The punishment "reflects Congress's intent that white-collar corporate fraud defendants receive harsh sentences," the judge observed.

Olis went to trial and was convicted instead of trying to plead guilty and become a cooperating witness.

The maximum possible sentence was 35 years for one count each of conspiracy, security fraud and mail fraud, and three counts of wire fraud.

The case highlighted the way the Congress and the government are cracking down on the multibillion-dollar corporate frauds which are undermining faith in the American economic system.

Judge Lake's courtroom was packed with Olis' supporters wearing yellow ribbons. Among them were his wife, Monica, and the couple's 6-month-old daughter. Many, including Olie himself, quietly wept after the Judge announced his decision.

"I wish to thank all of our longtime supporters," Olis said after Judge Lake gave him a chance to address the court. "It means a lot to us."

Olis is paying the penalty for a 2001 deal that wrongly boosted cash flow because Dynegy, like other energy merchants, was besieged by months of bad news in the aftermath of Enron's collapse in December 2001.

Olis' attorneys said he wants to serve at a facility where Enron's former treasurer, Ben F Glison Jr, is serving a 5-year term after pleading guilty to conspiracy.

Olis was charged in June along with two co-conspirators -- his former boss, Gene Shannon Foster, and a former company accountant, Helen Christine Sharkey. Foster and Sharkey each pleaded guilty to one count of conspiracy in August, and Foster testified against Olis in his November trial.

Foster said he, Olis and Sharkey were part of a large group that crafted and approved a natural gas deal dubbed Project Alpha in response to analyst concerns in 2000 that cash flow lagged behind recorded earnings from the trading unit implemented in April 2001, Alpha improperly boosted cash flow by $300 million and cut taxes by $79 million.
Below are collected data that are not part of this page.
-- ==== Sys2Proof/Machine/Inflate.lean ====
section
/-! DEFINITION. Unit U1 INFLATE (41_inflate.md): the output buffer, the back-reference copy, and one meaning for every stream
element. Each element is executed after its own bits have been read; extra bits, stored data and the like are read here. -/

namespace Sys2Proof.Machine

/-! ### Output buffer and copy -/

/-- `grow()` (41_inflate.md R176). -/
def State.grow (s : State) : Res Unit :=
  if s.params.rawMax ≤ s.regs.rawCap.toNat then .raised (s.raiseU1 .rawOverflow)
  else .ok () { s with regs := { s.regs with rawCap := reg (min (2 * s.regs.rawCap.toNat) s.params.rawMax) } }

/-- The append that ends `emit` (41_inflate.md R175). -/
def State.appendRaw (s : State) (b : Byte) : State :=
  let s' := s.writeBytes .raw s.regs.rawLen.toNat [b]
  { s' with regs := { s'.regs with rawLen := reg (s.regs.rawLen.toNat + 1) } }

/-- `emit(b)` (41_inflate.md R175). -/
def State.emit (s : State) (b : Byte) : Res Unit :=
  if s.regs.rawLen = s.regs.rawCap then s.grow.bind fun _ s => .ok () (s.appendRaw b)
  else .ok () (s.appendRaw b)

/-- `copy(length, distance)` (41_inflate.md R194): byte by byte, `RAW_LEN` read anew each time round (20_memory.md R84). The count
register of 10_state.md R40 goes down with it. -/
def State.copy (s : State) (distance : Nat) : (length : Nat) → Res Unit
  | 0 => .ok () s
  | n + 1 =>
    (s.emit (s.byteAt .raw (s.regs.rawLen.toNat - distance))).bind fun _ s =>
      State.copy { s with u1 := { s.u1 with matchLen := n } } distance n

/-- The data of a stored block (41_inflate.md R183): `n` times `emit(getbyte())`. -/
def State.copyStored (s : State) : (n : Nat) → Res Unit
  | 0 => .ok () s
  | n + 1 =>
    s.getbyte.bind fun b s => (s.emit (BitVec.ofNat 8 b)).bind fun _ s =>
      State.copyStored { s with u1 := { s.u1 with storedLen := n } } n

/-- What U1 decodes next, within the running command. -/
def State.await (s : State) (a : Await) : State := s.setPhase (.busy a)

/-- INFLATE completes: `IPOS` is the position just after the final block (10_state.md R36). -/
def State.endInflate (s : State) : State := { s.complete .raw with iposKnown := true }

/-- The end of a block (41_inflate.md R195): INFLATE completes when `BFINAL` is 1, else the next element is a header. -/
def State.endBlock (s : State) : State :=
  if s.u1.bfinal = 1 then s.endInflate else s.await .header

/-! ### Block header and block types -/

/-- `HDR` (41_inflate.md R180): both fields are latched, the body is the next part. -/
def execHdr (bfinal : BitVec 1) (btype : BitVec 2) (s : State) : Host.Outcome State Fault Refusal :=
  .next ({ s with u1 := { s.u1 with bfinal := bfinal, btype := btype } }.await .body)

/-- `STORED` (41_inflate.md R183): `align`, `LEN`, `NLEN` (read, not used), the data, the end of the block. -/
def execStored (s : State) : Host.Outcome State Fault Refusal :=
  (s.align.getLe16.bind fun len s =>
    (State.getLe16 { s with u1 := { s.u1 with storedLen := len } }).bind fun _ s =>
      (s.copyStored len).bind fun _ s => .ok () s.endBlock).outcome

/-- `FIXED` (41_inflate.md R184). -/
def execFixed (s : State) : Host.Outcome State Fault Refusal :=
  .next ({ s with u1 := { s.u1 with llLen := fixedLl, dLen := fixedD } }.await .llSymbol)

/-- `DYN` (41_inflate.md R179, R186): the dynamic header follows, beginning with its counts. -/
def execDyn (s : State) : Host.Outcome State Fault Refusal := .next (s.await .counts)

/-- `BTYPE = 3` (41_inflate.md R185). -/
def execBtypeIllegal (s : State) : Host.Outcome State Fault Refusal := .next (s.raiseU1 .badBtype)

/-! ### Dynamic block header -/

/-- `DYN` counts (41_inflate.md R186); `CL_LEN` is zeroed for the lengths that follow (R187). -/
def execDynCounts (hlit hdist : BitVec 5) (hclen : BitVec 4) (s : State) : Host.Outcome State Fault Refusal :=
  .next ({ s with u1 := { s.u1 with
    hlit := hlit.toNat + 257, hdist := hdist.toNat + 1, hclen := hclen.toNat + 4,
    metaIdx := 0, clLen := List.replicate 19 0 } }.await .metaLength)

/-- One meta code length (41_inflate.md R187): `CL_LEN[CL_ORDER[i]]` is written; after the last one the table is built. -/
def execDynMetaLengths (length : BitVec 3) (s : State) : Host.Outcome State Fault Refusal :=
  let s' := { s with u1 := { s.u1 with
    clLen := s.u1.clLen.set (clOrder.getD s.u1.metaIdx 0) length, metaIdx := s.u1.metaIdx + 1 } }
  if s'.u1.metaIdx < s'.u1.hclen then .next s'
  else if oversubscribed s'.clTable then .next (s'.raiseU1 .oversubscribed)
  else .next (s'.await .codeLengths)

/-- The start of the code-length sequence (41_inflate.md R188): `k = 0`, `SEQ` empty. -/
def execDynCodeLengths (s : State) : Host.Outcome State Fault Refusal :=
  .next ({ s with u1 := { s.u1 with seq := [] } }.await .clSymbol)

/-- A code-length list written over an alphabet of `n` entries: entries at and above the list's size are 0 (10_state.md R39). -/
def padTable (n : Nat) (l : List (BitVec 4)) : List (BitVec 4) := (l ++ List.replicate n 0).take n

/-- The end of the code-length sequence (41_inflate.md R188): both tables are written and built. -/
def State.finishLengths (s : State) : State :=
  let s' := { s with u1 := { s.u1 with
    llLen := padTable 288 (s.u1.seq.take s.u1.hlit),
    dLen := padTable 32 ((s.u1.seq.drop s.u1.hlit).take s.u1.hdist) } }
  if oversubscribed s'.llTable then s'.raiseU1 .oversubscribed
  else if oversubscribed s'.dTable then s'.raiseU1 .oversubscribed
  else s'.await .llSymbol

/-- `n = HLIT + HDIST` (41_inflate.md R188). -/
def State.seqSize (s : State) : Nat := s.u1.hlit + s.u1.hdist

/-- `r` code lengths `v` appended to `SEQ`; the sequence ends when it holds `n` (41_inflate.md R188). -/
def State.pushLengths (s : State) (r : Nat) (v : BitVec 4) : State :=
  let s' := { s with u1 := { s.u1 with seq := s.u1.seq ++ List.replicate r v } }
  if s'.u1.seq.length < s'.seqSize then s' else s'.finishLengths

/-- A repeat of `r` lengths `v`: REPEAT_OVERRUN if it passes `n` (41_inflate.md R190 to R192). -/
def State.repeatLengths (s : State) (r : Nat) (v : BitVec 4) : State :=
  if s.seqSize < s.u1.seq.length + r then s.raiseU1 .repeatOverrun else s.pushLengths r v

/-- `CLn` (41_inflate.md R189). -/
def execCln (n : BitVec 4) (s : State) : Host.Outcome State Fault Refusal := .next (s.pushLengths 1 n)

/-- `CL16` (41_inflate.md R190): REPEAT_NO_PREV comes before the extra bits are read. -/
def execCl16 (s : State) : Host.Outcome State Fault Refusal :=
  match s.u1.seq.getLast? with
  | none => .next (s.raiseU1 .repeatNoPrev)
  | some prev => ((s.getbits 2).bind fun e s => .ok () (s.repeatLengths (3 + e) prev)).outcome

/-- `CL17` (41_inflate.md R191). -/
def execCl17 (s : State) : Host.Outcome State Fault Refusal :=
  ((s.getbits 3).bind fun e s => .ok () (s.repeatLengths (3 + e) 0)).outcome

/-- `CL18` (41_inflate.md R192). -/
def execCl18 (s : State) : Host.Outcome State Fault Refusal :=
  ((s.getbits 7).bind fun e s => .ok () (s.repeatLengths (11 + e) 0)).outcome

/-! ### Symbols of a compressed block -/

/-- `LIT` (41_inflate.md R196). -/
def execLit (byte : Byte) (s : State) : Host.Outcome State Fault Refusal := (s.emit byte).outcome

/-- `EOB` (41_inflate.md R195). -/
def execEob (s : State) : Host.Outcome State Fault Refusal := .next s.endBlock

/-- The length part of a MATCH (41_inflate.md R198): `length = LEN_BASE[sym] + getbits(LEN_EXTRA[sym])`; the distance symbol follows. -/
def State.lengthPart (s : State) (sym : Nat) : Host.Outcome State Fault Refusal :=
  ((s.getbits (lenExtra sym)).bind fun e s =>
    .ok () ({ s with u1 := { s.u1 with matchLen := lenBase sym + e } }.await .dSymbol)).outcome

/-- The distance part of a MATCH (41_inflate.md R198): `distance = DIST_BASE[d] + getbits(DIST_EXTRA[d])`, checked against `RAW_LEN`
before any byte is emitted, then the copy (R194). -/
def State.distancePart (s : State) (d : Nat) : Host.Outcome State Fault Refusal :=
  ((s.getbits (distExtra d)).bind fun e s =>
    let s' := { s with u1 := { s.u1 with matchDist := distBase d + e } }
    if s'.regs.rawLen.toNat < s'.u1.matchDist then .raised (s'.raiseU1 .distanceTooFar)
    else (s'.copy s'.u1.matchDist s'.u1.matchLen).bind fun _ s => .ok () (s.await .llSymbol)).outcome

/-- Symbols 286 and 287 (41_inflate.md R193). -/
def execLlIllegal286To287 (_sym : BitVec 9) (s : State) : Host.Outcome State Fault Refusal :=
  .next (s.raiseU1 .badLengthSymbol)

/-- Symbols 30 and 31 (41_inflate.md R193). -/
def execDIllegal30To31 (_sym : BitVec 5) (s : State) : Host.Outcome State Fault Refusal :=
  .next (s.raiseU1 .badDistanceSymbol)

/-- `LEN_257`: length 3 + getbits(0) (30_encoding.md R108, 41_inflate.md R198). -/
def execLen257 (s : State) : Host.Outcome State Fault Refusal := s.lengthPart 257

/-- `LEN_258`: length 4 + getbits(0) (30_encoding.md R108, 41_inflate.md R198). -/
def execLen258 (s : State) : Host.Outcome State Fault Refusal := s.lengthPart 258

/-- `LEN_259`: length 5 + getbits(0) (30_encoding.md R108, 41_inflate.md R198). -/
def execLen259 (s : State) : Host.Outcome State Fault Refusal := s.lengthPart 259

/-- `LEN_260`: length 6 + getbits(0) (30_encoding.md R108, 41_inflate.md R198). -/
def execLen260 (s : State) : Host.Outcome State Fault Refusal := s.lengthPart 260

/-- `LEN_261`: length 7 + getbits(0) (30_encoding.md R108, 41_inflate.md R198). -/
def execLen261 (s : State) : Host.Outcome State Fault Refusal := s.lengthPart 261

/-- `LEN_262`: length 8 + getbits(0) (30_encoding.md R108, 41_inflate.md R198). -/
def execLen262 (s : State) : Host.Outcome State Fault Refusal := s.lengthPart 262

/-- `LEN_263`: length 9 + getbits(0) (30_encoding.md R108, 41_inflate.md R198). -/
def execLen263 (s : State) : Host.Outcome State Fault Refusal := s.lengthPart 263

/-- `LEN_264`: length 10 + getbits(0) (30_encoding.md R108, 41_inflate.md R198). -/
def execLen264 (s : State) : Host.Outcome State Fault Refusal := s.lengthPart 264

/-- `LEN_265`: length 11 + getbits(1) (30_encoding.md R108, 41_inflate.md R198). -/
def execLen265 (s : State) : Host.Outcome State Fault Refusal := s.lengthPart 265

/-- `LEN_266`: length 13 + getbits(1) (30_encoding.md R108, 41_inflate.md R198). -/
def execLen266 (s : State) : Host.Outcome State Fault Refusal := s.lengthPart 266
Alpha was not Dynegy's only problem, The Washington Post noted. Shares began sliding when Dynegy's ill-fated buyout of Enron crumbled in November 2001, days before Enron filed for bankruptcy. They fell below a dollar by Oct 2002, after Dynegy ousted management, laid off workers and scrapped money-losing ventures to counteract fleeing investors.

Foster and Sharkey each faces up to five years in prison but both are cooperating with prosecutors and probably will receive lesser sentences, said the Post. Olis declined to cut a deal, choosing to face a jury that returned a guilty verdict after less than two hours of deliberation.